An enemy had to be stripped of all hope. Before the killing started, if possible. He had to know that if war came it would not end till someone had suffered absolute destruction. The Old Brothens always had the numbers. Not to mention superior discipline and skills. And utter ruthlessness.

“I see what you mean.”

“Good, then. In time to come you’ll need to be less gentle.”

“What?”

“I am become a child of the Night. Though I’ve resumed my original shape part of me is still entangled in the Night’s boundless sea. I know what the Night knows. Like most Instrumentalities, I have trouble organizing that so it makes sense inside this world’s limitations. The toughest chore is to anchor information at the appropriate place on the tree of time.”

“The same problem your Old Ones had when they conscripted you to murder me.”

“Exactly. They read the causes and effects incorrectly, then misinterpreted the results. By trying to defeat the future they wrote their own downfall.”

“Be careful what you wish for.”

“Exactly.”

“I’m trapped climbing the tree of time myself. I have places to go and things to do according to the workings of this world.”

“True. A point I wanted to make. The reason I wanted to see you. I am an Instrumentality, now. Almost a new thing. My eyes are open to the Night. But I’m still human enough to see how I could be of use to an enemy of the Night.”

“You’re volunteering to spy?”

“Sort of. First I have to undo what rage made me do after my suffering at al-Khazen.”

“So you said. Yes.” Hecht was not ready to take the Night at its word, or at face value. Slippery was a defining characteristic of the Instrumentalities of the Night, be they gods or woodland sprites.

“Trust you need not invest. Judge by results.”

“You want to help in the struggle, feel free. A window into the supernatural realm would be priceless. But I can’t manage it. The old man will have to do. He can get any really useful information to me quickly.”

“He could teach me that traveling trick.”

“He could. You never know. He’s always got another surprise up his sleeve. But I wouldn’t count on it.”

“We have an understanding?”

“I’m not sure. I’m not clear on what you want for you.”

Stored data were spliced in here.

/-- The scale field of an operand: zero exactly where its format has no scales (R143); a multiple of 64 under a pointer list (R580). The
field of an FP8 or INT8 operand of a split product is held to this too, though R144 leaves its scales unread. DEDUCED (log entry 44). -/
def scaleBad (f sc : Nat) (plist : Bool) : Bool := decide (unscaled f ≠ decide (sc = 0)) || (plist && decide (sc % 64 ≠ 0))

/-- Offset of the first bad field of a PRODUCT; in arrival order its K range needs no alignment (R41). DEDUCED (log entry 44). -/
def ProdDesc.bad (d : ProdDesc) (c : Chain) (arrival : Bool) : Option Nat :=
  let lc := chunkLen (fmtD d.fmtA) (fmtD d.fmtB)
  let local_ := ceilDiv d.k lc
  firstOf [(0x00, decide (d.m = 0) || decide (2 ^ 31 ≤ d.m)),
    (0x04, decide (d.n = 0) || decide (2 ^ 31 ≤ d.n) || (c.pairMode && decide (d.n % 2 ≠ 0))),
    (0x08, decide (2 ^ 31 ≤ d.k)),
    (0x0C, !(operandOk d.fmtA c.nProA)), (0x0D, !(operandOk d.fmtB c.nProB)), (0x0E, if c.chained then unknownFmt d.fmtC else !(storageOk d.fmtC)),
    (0x34, if d.plist then decide (d.count = 0) || decide (65536 < d.count) else decide (d.count ≠ 0)),
    (0x10, d.plist && decide (d.aBase % 32 ≠ 0)),
    (0x38, scaleBad d.fmtA d.scaleA d.plist), (0x40, scaleBad d.fmtB d.scaleB d.plist),
    (0x48, decide (d.chain % 32 ≠ 0)),
    (0x48, decide (d.ctotal ≠ 0) && decide (d.chain ≠ 0)),
    (0x0E, decide (d.ctotal ≠ 0) && decide (d.fmtC ≠ 0)),
    (0x50, if d.ctotal = 0 then decide (d.chunk0 ≠ 0) else decide (d.ctotal < d.chunk0 + local_)),
    (0x58, decide (d.conv ≠ 0) && (decide (d.haloH = 0) || decide (15 < d.haloH))),
    (0x08, !arrival && decide (d.ctotal ≠ 0) && decide (d.k % lc ≠ 0) && decide (d.chunk0 + local_ ≠ d.ctotal))]

/-- Offset of the first bad field of the second descriptor of a chained pair. DEDUCED (log entries 44, 59). -/
def ProdDesc.bad2 (d : ProdDesc) (c2 : Chain) (kIs : Nat) : Option Nat :=
  (firstOf [(0x00, decide (d.m = 0) || decide (2 ^ 31 ≤ d.m)),
    (0x04, decide (d.n = 0) || decide (2 ^ 31 ≤ d.n) || (c2.pairMode && decide (d.n % 2 ≠ 0))),
    (0x08, decide (d.k ≠ kIs)), (0x0D, !(operandOk d.fmtB c2.nProB)), (0x0E, !(storageOk d.fmtC)),
    (0x34, decide (d.count ≠ 0)),
    (0x40, scaleBad d.fmtB d.scaleB false), (0x50, decide (d.chunk0 ≠ 0)), (0x54, decide (d.ctotal ≠ 0))]).map (104 + ·)

/-- Offset of the first bad field of an ATTEND; `inFwd` says that it is a record of a forward list. DEDUCED (log entry 44). -/
def AttDesc.bad (d : AttDesc) (c c2 : Chain) (inFwd : Bool) : Option Nat :=
  let att := decide (d.mode = 0)
  firstOf [(0x00, decide (1 < d.mode)),
    (0x01, if att then !(operandOk d.fmtQ c.nProA) else unknownFmt d.fmtQ),
    (0x02, if att then !(operandOk d.fmtKV (min c.nProB c2.nProB)) else unknownFmt d.fmtKV),
    (0x03, !(storageOk d.fmtO) || (d.unnorm && decide (d.fmtO ≠ 0))),
    (0x04, if att then decide (d.hq = 0) else decide (d.hq < 2) || decide (64 < d.hq)),
    (0x06, att && (decide (d.hkv = 0) || decide (d.hq % d.hkv ≠ 0))),
    (0x08, decide (d.dim < 16) || decide (512 < d.dim) || decide (d.dim % 16 ≠ 0)),
    (0x0A, decide (2 < d.mask)), (0x0B, d.paged && !(inFwd && att)),
    (0x0C, decide (d.mask = 2) && decide (d.window = 0)),
    (0x3C, decide (65536 < d.count) || (d.paged && decide (d.count = 0))),
    (0x40, decide (d.count ≠ 0) && decide (d.plist % 32 ≠ 0)),
    (0x48, decide (d.chain % 32 ≠ 0))]

/-- DEDUCED (log entry 45). -/
def GatherDesc.bad5 (d : GatherDesc) : Option Nat :=
  firstOf [(0x00, decide (4096 ≤ d.slot)), (0x02, decide (3 < d.pool)),
    (0x03, !(decide (d.fmt ≤ 2) || rowFmt d.fmt || decide (d.fmt = 0xFF))), (0x08, decide (d.idx % 8 ≠ 0))]

def ScatterDesc.bad5 (d : ScatterDesc) : Option Nat :=
  firstOf [(0x00, decide (4096 ≤ d.slot)), (0x02, decide (2 < d.fmt)), (0x08, decide (d.idx % 8 ≠ 0))]

def SearchDesc.bad5 (d : SearchDesc) : Option Nat :=
  firstOf [(0x00, decide (256 ≤ d.slot)), (0x02, decide (d.k = 0)), (0x04, decide (d.beam < 16) || decide (1024 < d.beam)),
    (0x06, decide (d.k < d.refine)), (0x0C, decide (d.expand ≠ 0) && (decide (d.expand < d.beam) || decide (1024 < d.expand))),
    (0x28, decide (1 < d.qfmt))]

/-- DEDUCED (log entry 64). -/
def SelDesc.bad5 (d : SelDesc) : Option Nat :=
  let lens := [2 ^ 24, 2 ^ 24, 2 ^ 24, 2 ^ 22, 2 ^ 22, 2 ^ 20]
  firstOf [(0x00, decide (5 < d.mode)), (0x01, decide (2 < d.fmt)),
    (0x04, decide (d.mode = 0) && (decide (d.k = 0) || decide (65536 < d.k))),
    (0x08, decide (d.len = 0) || decide (lens.getD d.mode 0 < d.len)), (0x0C, decide (d.rows = 0) || decide (65536 < d.rows)),
    (0x10, decide (d.src % 64 ≠ 0)), (0x20, decide (d.param % 16 ≠ 0))]

/-- A stream number that a command may not name in a partition with this stream area (R272). -/
def streamBad (st area : Nat) : Bool := decide (st ≠ 0xFFFF) && (decide (4096 ≤ st) || decide (area = 0))

/-- DEDUCED (log entry 45). -/
def TokDesc.bad5 (d : TokDesc) (area inline : Nat) : Option Nat :=
  firstOf [(0x00, decide (1024 ≤ d.slot)), (0x02, streamBad d.stream area),
    (0x04, decide (2 ^ 24 < d.len) || (decide (d.base = 0) && decide (inline < d.len))),
    (0x10, decide (d.limit = 0) || decide (2 ^ 24 < d.limit)), (0x14, decide (1 < d.trunc)),
    (0x18, decide (d.trunc = 1) && decide (d.limit < d.head)), (0x20, decide (d.out % 64 ≠ 0))]

def DetokDesc.bad5 (d : DetokDesc) (area : Nat) : Option Nat :=
  firstOf [(0x00, decide (1024 ≤ d.slot)), (0x02, streamBad d.stream area), (0x04, decide (65536 < d.count))]

def CopyDesc.bad5 (d : CopyDesc) : Option Nat := firstOf [(0x10, decide (d.bytes = 0) || decide (2 ^ 40 < d.bytes))]

/-- The zone in which a range of pages lies, if it is one zone of the tiered range: 0 HBM, 1 DDR5, 2 flash. -/
def zoneTier (a n : Nat) : Option Nat :=
  if within a n hbmBase hbmSize then some 0
  else if within a n ddrBase ddrSize then some 1
  else if within a n flsBase flsSize then some 2
  else none

def MigDesc.bad5 (d : MigDesc) : Option Nat :=
  let z := zoneTier d.base d.bytes
  firstOf [(0x00, decide (d.base % pageBytes ≠ 0) || z.isNone),
    (0x08, decide (d.bytes = 0) || decide (d.bytes % pageBytes ≠ 0)),
    (0x10, decide (3 < d.hint)),
    (0x11, (decide (d.tier = 0) && decide (d.hint = 3)) || ((decide (d.tier = 1) || decide (d.tier = 2)) && decide (z ≠ some d.tier))
      || !(decide (d.tier ≤ 2) || decide (d.tier = 0xFE) || decide (d.tier = 0xFF)))]

def CollDesc.bad5 (d : CollDesc) : Option Nat :=
  firstOf [(0x00, decide (3 < d.kind)), (0x01, unknownFmt d.fmt || (decide (d.kind = 1) && decide (2 < d.fmt)) || (decide (d.kind = 3) && decide (d.fmt ≠ 0))),
    (0x20, decide (d.kind = 2) && decide (d.splits % 8 ≠ 0))]

def SemopDesc.bad5 (d : SemopDesc) : Option Nat :=
  firstOf [(0x00, decide (2 < d.op) || (decide (d.op = 2) && decide (d.dev ≠ 0xFFFF))), (0x08, decide (d.op ≠ 2) && decide (d.n = 0))]

def SwitchDesc.bad5 (d : SwitchDesc) : Option Nat :=
  firstOf [(0x02, decide (1 < d.kind)), (0x00, if d.kind = 0 then decide (4096 ≤ d.slot) else decide (256 ≤ d.slot)),
    (0x08, decide (d.base % 64 ≠ 0))]

def MergeDesc.bad5 (d : MergeDesc) : Option Nat :=
  firstOf [(0x00, decide (256 ≤ d.slot)), (0x08, decide (d.out % pageBytes ≠ 0))]

/-- Offset of the first bad field of a STEP (R297, R302, R311, R312, R330). DEDUCED (log entry 66). -/
def State.stepBad (s : State) (p : Nat) (d : StepDesc) : Option Nat :=
  if !(s.part p).srv.enabled then some 0x00
  else
    let m := s.model? p d.model
    firstOf [(0x00, decide (2 < d.action)),
      (0x02, decide (d.action ≤ 1) && (decide (16 ≤ d.model) || (match m with | some m => m.bad (s.frameBytes p) | none => true))),
      (0x04, decide (1 ≤ d.action) && (decide (d.count = 0) || decide (4096 < d.count))),
      (0x08, decide (1 ≤ d.action) && decide (d.list % 64 ≠ 0))]

/-! ### Regions (R581) -/

/-- A region: address, bytes, whether it is an output, the pointer-list entry it belongs to. -/
structure Region where
  addr : Nat
  len : Nat
  out : Bool
  entry : Option Nat
  deriving DecidableEq, Repr

/-- Bytes that rows of `row` bytes cover at a stride. -/
def rowSpan (rows stride row : Nat) : Nat := if rows = 0 then 0 else (rows - 1) * stride + row

/-- The bytes of one entry's data of a stream (R87). DEDUCED (log entry 57). -/
def Stream.span (st : Stream) (m n k pos : Nat) : Nat :=
  let f := (fmtOf st.fmt).getD .fp32
  match st.shape with
  | 0 => rowSpan m st.rowStride (f.rowBytes 1)
  | 1 => f.rowBytes n
  | 2 => rowSpan m st.rowStride (f.rowBytes n)
  | 3 => rowSpan m st.rowStride (f.rowBytes k)
  | 4 => rowSpan n st.rowStride (f.rowBytes k)
  | 5 => rowSpan (m + pos) st.rowStride 0
  | 6 => rowSpan m st.rowStride 4
  | 7 => rowSpan m st.rowStride (8 * ceilDiv n 128)
  | 8 => f.rowBytes k
  | _ => 0

/-- A chain block and its streams. -/
def Chain.regions (c : Chain) (m n k count pos : Nat) : List Region :=
  if c.addr = 0 then []
  else
    let stm := fun (out : Bool) (st : Stream) =>
      let tab := if st.shape = 5 then (match (c.proA ++ c.proB).find? (fun g => g.op = 0x85) with | some g => 4 * g.ropeDim | none => 0) else 0
      (⟨st.base, (count - 1) * st.batchStride + st.span m n k pos + tab, out, none⟩ : Region)
    (⟨c.addr, max 16 c.bytes, false, none⟩ : Region) :: (c.ins.map (stm false) ++ c.outs.map (stm true))

/-- An output of rows with, for an MX format, its scale array after it. -/
def outRegions (f : Fmt) (base rows stride n : Nat) (entry : Option Nat) : List Region :=
  let row := f.rowBytes n
  (⟨base, rowSpan rows stride row, true, entry⟩ : Region) ::
    (if f.mx then [(⟨scaleBase base rows stride row, rows * ceilDiv n 32, true, entry⟩ : Region)] else [])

“At its simplest, absolution. Asgrimmur Grimmsson, as Svavar, was a terrible man. Not as bad as his brother Shagot, but a waste of flesh. What Svavar became might be worse-though that was circumstance, not intent. The ascendant absorbed power from two major Instrumentalities-which left him the slave of the qualities that made Svavar so awful.”

“But you’re a changed man now.” Hecht could not suppress his skepticism.

“The power of the metal to burn out evil and self-delusion can’t be explained in any way that would make sense to you. For weeks I’ve looked for an explanatory metaphor. There must not be one. Just say silver ripping through me constituted a baptism of the soul and spirit.”

Soul and spirit? The remark bore a suspicious odor. Some heretics believed men had two souls, consciousness and spirit. Hecht did not know the details. He shied away from deviant thinking.

The ascendant guessed his thoughts. “There’s a saying to the effect that there are more things in heaven and earth than we know. That is true beyond mortal imagining. For every Instrumentality you know there are a dozen in the air, the water, and the earth below. You know nothing about them because they never interact with human beings. They’ve always been insignificant in the history of your world. And always will be if they’re left alone.”